/-- What an access does at its line (11 R184 and Table 11-4; 04 R56 and Table 4-1): the old value, the bytes written, every other
byte of the line as before, and the leases. -/
def Obligations.AtomicsReturnTheOldValue : Prop :=
  ∀ (r : Req) (l : Line) (sub : AtomSub), r.addr % 64 + r.n ≤ 64 → 0 < r.n →
    let o := r.addr % 64
    let byte := fun (x : Line) (k : Nat) => x.get k 1
    let same := fun (x : Line) => ∀ k, k < 64 → k < o ∨ o + r.n ≤ k → byte x k = byte l k
    let cut := fun (v : W512) => v.toNat % 2 ^ (8 * r.n)
    (r.op = .load → r.apply l = (l, BitVec.ofNat 512 (l.get o r.n), false)) ∧
    (r.op = .store → (r.apply l).1.get o r.n = cut r.data ∧ same (r.apply l).1 ∧ (r.apply l).2.2 = true) ∧
    (r.op = .atom sub →
      (r.apply l).1.get o r.n = atomNew sub r.n (l.get o r.n) (cut r.data) % 2 ^ (8 * r.n) ∧ same (r.apply l).1 ∧
      (r.apply l).2.1 = BitVec.ofNat 512 (l.get o r.n) ∧ (r.apply l).2.2 = true) ∧
    (r.op = .cas → l.get o r.n = cut r.data → (r.apply l).1.get o r.n = cut r.data2 ∧ same (r.apply l).1 ∧
      (r.apply l).2.1 = BitVec.ofNat 512 (l.get o r.n) ∧ (r.apply l).2.2 = true) ∧
    (r.op = .cas → l.get o r.n ≠ cut r.data → r.apply l = (l, BitVec.ofNat 512 (l.get o r.n), false)) ∧
    (∀ pts k, loadLease l pts k = (l.wts, max l.rts (max pts l.wts + k)) ∧
      storeLease l pts = (max pts (l.rts + 1), max pts (l.rts + 1)))


/-! ## Buffers, copies and streams (chapters 06 and 12) -/

namespace Sys2Proof.Claim

/-- The block after a buffer or copy command has named a handle (12 R194). -/
def named (s : State) (h : BitVec 5) : State := s.onCur fun f => { f with bufs := f.bufs ++ [(h.toNat, f.turn)] }

/-- A slot that has not waited names a handle that no earlier slot of its block has named. -/
def Names (s : State) (h : BitVec 5) : Prop := s.cur.slot.phase = .idle ∧ ∀ b ∈ s.cur.bufs, b.1 ≠ h.toNat

end Sys2Proof.Claim

/-- BUFDEF, BUFGET, BUFPUT and BUFSTAT (06 R93 and Table 6-3; 12 R193, R194): the slot whose address BUFGET delivers, EOS at the end
of the stream, the status word, and where each waits or faults. The slots move at the commit. -/
def Obligations.BufferCommandsFollowTheSlots : Prop :=
  ∀ (s : State) (p : Pm) (t u : Tgt) (h : BitVec 5) (a : Value),
    let hd := s.myHandle h.toNat
    let inb := hd.dir = 1#2
    let joins := fun (i : Instr) (act : Act) => exec i s = .next ((named s h).onCur fun f => (f.act act).mark .issued)
    let faults := fun (i : Instr) (c : FaultCode) => Traps i s ⟨c, h.setWidth 64, hd.status⟩
    let at_ := fun (x : SlotState) => hd.slots.getD hd.rd .free = x
    let ready := (inb → at_ .full) ∧ (¬ inb → at_ .free)
    let addr : W64 := BitVec.ofNat 64 (hd.base + hd.rd * hd.slotb)
    let ended := hd.opened = true ∧ hd.total ≤ hd.taken
    (Ready s p [] → Delivers (.bufstat p t u h) s s [(t, .data hd.status), (u, .data hd.status)]) ∧
    (Ready s p [a] → a.isData = true → Names s h →
      (badDefinition a.lo = false → hd.isOpen = false → joins (.bufdef p h) (.bufdef h.toNat a.lo)) ∧
      (badDefinition a.lo = true → faults (.bufdef p h) .badbuf) ∧
      (badDefinition a.lo = false → hd.isOpen = true → faults (.bufdef p h) .bufbusy)) ∧
    (Ready s p [] → Names s h → hd.psn = false →
      (ended → Delivers (.bufget p t u h) s ((named s h).onCur (·.act (.bufget h.toNat hd.rd hd.taken true)))
        [(t, .ofKind .eos), (u, .ofKind .eos)]) ∧
      (¬ ended → hd.dir ≠ 0 → ready →
        Delivers (.bufget p t u h) s (((named s h).raisePts (hd.slotPts.getD hd.rd 0)).onCur (·.act (.bufget h.toNat hd.rd hd.taken false)))
          [(t, .data addr), (u, .data addr)]) ∧
      (¬ ended → ¬ ready → exec (.bufget p t u h) s = .next ((named s h).onCur (·.mark .blocked))) ∧
      (hd.slots.contains (if inb then .draining else .filling) = true → joins (.bufput p h) (.bufput h.toNat)) ∧
      (hd.slots.contains (if inb then .draining else .filling) = false → faults (.bufput p h) .bufstate)) ∧
    (Ready s p [] → s.cur.slot.phase = .idle → (∃ b ∈ s.cur.bufs, b.1 = h.toNat) →
      faults (.bufget p t u h) .bufdup ∧ faults (.bufput p h) .bufdup ∧ faults (.cpyclose p h) .bufdup)

/-- CPYOPEN, CPYCLOSE and CPYWAIT (06 R86, R95, R96, R99, R100): the descriptor is read at the issue, the stream opens and closes
at the commit, and CPYWAIT waits for the close and joins the copy's pts. -/
def Sys2Proof.Claim.CopyCommandsOpenCloseAndWait : Prop :=
  ∀ (s : State) (p : Pm) (t u : Tgt) (h : BitVec 5) (a b : Value),
    let hd := s.myHandle h.toNat
    let d := a.lo.toNat
    let pe := s.pe s.cur.pe
    let ws := (List.range 16).map fun k => BitVec.ofNat 64 (pe.lmem.readNat d 128 / 2 ^ (64 * k))
    let pages := pagesOf d 128
    let s1 := ((named s h).onPe s.cur.pe fun x => pages.foldl Pe.pin x).correct s.cur.pe d 128
    (Ready s p [a, b] → a.isData = true → b.isData = true → Names s h → d + 128 ≤ 524288 → d % 16 = 0 →
      (∀ n ∈ pages, pe.present s.cur.job n = true) → pe.refillBad (.slot s.cur.agent s.cur.turn) pages = none → pe.badGran d 128 = none →
      (openFault s1 h.toNat d ws b.lo = none → exec (.cpyopen p h) s = .next (s1.onCur fun f =>
        (f.act (.cpyopen h.toNat (unpackDesc ws) (branchesOf s.cur.pe h.toNat b.lo))).mark .issued)) ∧
      (∀ e, openFault s1 h.toNat d ws b.lo = some e → Traps (.cpyopen p h) s e)) ∧
    (Ready s p [] → Names s h →
      exec (.cpyclose p h) s = .next ((named s h).onCur fun f => (f.act (.cpyclose h.toNat)).mark .issued)) ∧
    (Ready s p [] → hd.psn = false →
      (hd.opened = false → Traps (.cpywait p t u h) s ⟨.bufstate, h.setWidth 64, hd.status⟩) ∧
      (hd.opened = true → hd.isOpen = true → Waits (.cpywait p t u h) s) ∧
      (hd.opened = true → hd.isOpen = false → Delivers (.cpywait p t u h) s (s.raisePts hd.joinPts)
        [(t, .data hd.status), (u, .data hd.status)])) ∧
    (Ready s p [] → hd.psn = true → exec (.cpywait p t u h) s =
      .next ((s.joinRecord s.cur.pe h.toNat).raisePrecise (copyTrap s.cur.pe h.toNat hd)))

/-- LMSTREAM, EPATOM and EPFENCE (12 R198 to R200): the stream word's fields start an engine at the commit, the endpoint's range is
checked, and the operation leaves after the commit. -/
def Sys2Proof.Claim.StreamAndEndpointCommands : Prop :=
  ∀ (s : State) (p : Pm) (t u : Tgt) (k : BitVec 6) (sub : AtomSub) (a b : Value),
    let w := a.lo
    let len := bits w 51 32
    let start := bits w 18 0
    let shape := bits w 62 58 = 0 ∧ bits w 31 19 = 0 ∧ len ≠ 0 ∧ len % 64 = 0 ∧ start % 64 = 0
    let pe := s.pe s.cur.pe
    let ext := (s.job s.cur.job).endpts.find (bits w 63 56)
    let off := bits w 55 0
    (Ready s p [a] → a.isData = true →
      (shape → start + len ≤ 524288 → bitAt w 63 = true →
        (pe.snk.busy = false → Acts (.lmstream p .none) s (·.act (.lmSink (bits w 57 52) start len))) ∧
        (pe.snk.busy = true → Waits (.lmstream p .none) s)) ∧
      (shape → start + len ≤ 524288 → bitAt w 63 = false → bits w 57 52 = 0 →
        (pe.src.busy = false → Acts (.lmstream p (.port k)) s (·.act (.lmSource k.toNat start len))) ∧
        (pe.src.busy = true → Waits (.lmstream p (.port k)) s)) ∧
      (bitAt w 63 = true → Traps (.lmstream p (.port k)) s ⟨.illinsn, 0, 0⟩) ∧
      (bitAt w 63 = true → ¬ shape → Traps (.lmstream p .none) s ⟨.align, w, 0⟩) ∧
      (bitAt w 63 = true → shape → 524288 < start + len → Traps (.lmstream p .none) s ⟨.lmrange, w, 0⟩)) ∧
    (Ready s p [a, b] → a.isData = true → b.isData = true → s.cur.stores < s.cur.nst →
      let s1 := s.onCur fun f => { f with stores := f.stores + 1 }
      (∀ n, ext = some n → off % 8 = 0 → off + 8 ≤ n →
        ∀ f, s1.cur.deferAll (regsOf [t, u]) = .ok f → exec (.epatom p t u sub) s =
          .next { s with cur := (f.act (.epatom (bits w 63 56) off sub b.lo (regsOf [t, u]))).mark .issued }) ∧
      (ext = none → Traps (.epatom p t u sub) s ⟨.eprange, w, 0⟩) ∧
      (∀ n, ext = some n → (off % 8 ≠ 0 ∨ n < off + 8) → Traps (.epatom p t u sub) s ⟨.eprange, w, 0⟩)) ∧
    (Ready s p [] → Acts (.epfence p) s (·.act .epfence))


/-! ## Floating point, conversion and vectors (chapters 03 and 13) -/

namespace Sys2Proof.Claim

/-- A result that a function computes lane by lane, with the union of the lanes' flags (13 R201; 03 R43). -/
def Lanes (ty : FType) (g : Nat → Nat × Flags) (v : Value) (fl : Flags) : Prop :=
  v.kind = .data ∧ v.cap = false ∧ v.wide = !ty.scalar ∧ v.bits.toNat < 2 ^ (ty.bits * ftLanes ty) ∧
    (∀ j, j < ftLanes ty → lane v.bits ty.bits j = (g j).1 % 2 ^ ty.bits) ∧
    fl = ((List.range (ftLanes ty)).map fun j => (g j).2).foldl Flags.or Flags.none

/-- The state in which a floating-point instruction delivers: its flags wait for the commit (13 R202), and a vector instruction is
counted. -/
def flagged (s : State) (fl : Flags) (vec : Bool) : State := (s.onCur (·.flag fl)).tallyCur 0x04 (if vec then 1 else 0)

end Sys2Proof.Claim

/-- The arithmetic of Table 13-2 in every lane, with the union of the lanes' flags (13 R203; 03 R43). -/
def Sys2Proof.Claim.FloatArithmeticLaneByLane : Prop :=
  ∀ (s : State) (p : Pm) (t u : Tgt) (ty : FType) (rnd : Round) (a b c : Value),
    a.isData = true → b.isData = true → c.isData = true →
    let f := ftFmt ty
    let x := fun j => lane a.bits ty.bits j
    let y := fun j => lane b.bits ty.bits j
    let z := fun j => lane c.bits ty.bits j
    let gives := fun (i : Instr) (g : Nat → Nat × Flags) =>
      ∃ v fl, Lanes ty g v fl ∧ Delivers i s (flagged s fl (!ty.scalar)) [(t, v), (u, v)]
    (Ready s p [a, b] →
      gives (.fadd p t u ty rnd) (fun j => f.add rnd (x j) (y j)) ∧
      gives (.fsub p t u ty rnd) (fun j => f.sub rnd (x j) (y j)) ∧
      gives (.fmul p t u ty rnd) (fun j => f.mul rnd (x j) (y j)) ∧
      gives (.fdiv p t u ty rnd) (fun j => f.div rnd (x j) (y j))) ∧
    (Ready s p [a, b, c] → gives (.fma p t u ty rnd) (fun j => f.fma rnd (x j) (y j) (z j))) ∧
    (Ready s p [a] →
      gives (.fsqrt p t u ty rnd) (fun j => f.sqrt rnd (x j)) ∧ gives (.frsq p t u ty rnd) (fun j => f.rsq rnd (x j)) ∧
      gives (.frnd p t u ty rnd) (fun j => f.rndInt rnd (x j)) ∧ gives (.fexp2 p t u ty rnd) (fun j => f.exp2 rnd (x j)) ∧
      gives (.flog2 p t u ty rnd) (fun j => f.log2 rnd (x j)))

/-- One rounding (03 R36 to R38): the result is the neighbour that the mode names of the exact magnitude m · 2^e, on the grid of its
binade or of the subnormals; NX tells whether it differs; an overflow is where the rounding in the greatest binade would pass the
greatest finite value, and it gives what Rule R38 names. `cut` and `at_` scale by powers of two. -/
def Obligations.RoundsOnceToTheNeighbour : Prop :=
  ∀ (f : Fmt) (rnd : Round) (neg : Bool) (m : Nat) (e : Int), f ∈ [fp16, bf16, fp32, fp64] → 0 < m →
    let r := f.round rnd neg m e
    let grid : Int := max ((m.log2 : Int) + e) f.emin - f.fb
    let low := min e grid
    let cut := fun (n : Nat) (q : Int) => n * 2 ^ (q - low).toNat
    let exact := cut m e
    let unit := cut 1 grid
    r.2.nv = false ∧ r.2.dz = false ∧
    (r.2.ovf = false → ∃ n q, f.decode r.1 = .fin neg n q ∧ low ≤ q ∧
      let v := cut n q
      (rnd = .rz ∨ (rnd = .rp ∧ neg = true) ∨ (rnd = .rm ∧ neg = false) → v ≤ exact ∧ exact < v + unit) ∧
      ((rnd = .rp ∧ neg = false) ∨ (rnd = .rm ∧ neg = true) → exact ≤ v ∧ v < exact + unit) ∧
      (rnd = .rn → 2 * v ≤ 2 * exact + unit ∧ 2 * exact ≤ 2 * v + unit ∧
        (2 * v = 2 * exact + unit ∨ 2 * exact = 2 * v + unit → v / unit % 2 = 0)) ∧
      (r.2.nx = true ↔ v ≠ exact)) ∧
    (let most : Int := (f.bias : Int) - f.fb
     let at_ := fun (n : Nat) (q : Int) => n * 2 ^ (q - min e most).toNat
     let x := at_ m e
     let greatest := at_ (2 ^ (f.fb + 1) - 1) most
     let ulp := at_ 1 most
     (rnd = .rz ∨ (rnd = .rp ∧ neg = true) ∨ (rnd = .rm ∧ neg = false) → (r.2.ovf = true ↔ greatest + ulp ≤ x)) ∧
     ((rnd = .rp ∧ neg = false) ∨ (rnd = .rm ∧ neg = true) → (r.2.ovf = true ↔ greatest < x)) ∧
     (rnd = .rn → (r.2.ovf = true ↔ 2 * greatest + ulp ≤ 2 * x))) ∧
    (r.2.ovf = true → r.2.nx = true ∧
      let inf := fun s => f.decode r.1 = .inf s
      let greatest := fun s => f.decode r.1 = .fin s (2 ^ (f.fb + 1) - 1) ((f.bias : Int) - f.fb)
      (rnd = .rn → inf neg) ∧ (rnd = .rz → greatest neg) ∧
      (rnd = .rp → if neg then greatest true else inf false) ∧ (rnd = .rm → if neg then inf true else greatest false))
--------------------
Look over the entries for "bitAt", then copy every line that includes that string.

      (shape → start + len ≤ 524288 → bitAt w 63 = true →
      (shape → start + len ≤ 524288 → bitAt w 63 = false → bits w 57 52 = 0 →
      (bitAt w 63 = true → Traps (.lmstream p (.port k)) s ⟨.illinsn, 0, 0⟩) ∧
      (bitAt w 63 = true → ¬ shape → Traps (.lmstream p .none) s ⟨.align, w, 0⟩) ∧
      (bitAt w 63 = true → shape → 524288 < start + len → Traps (.lmstream p .none) s ⟨.lmrange, w, 0⟩)) ∧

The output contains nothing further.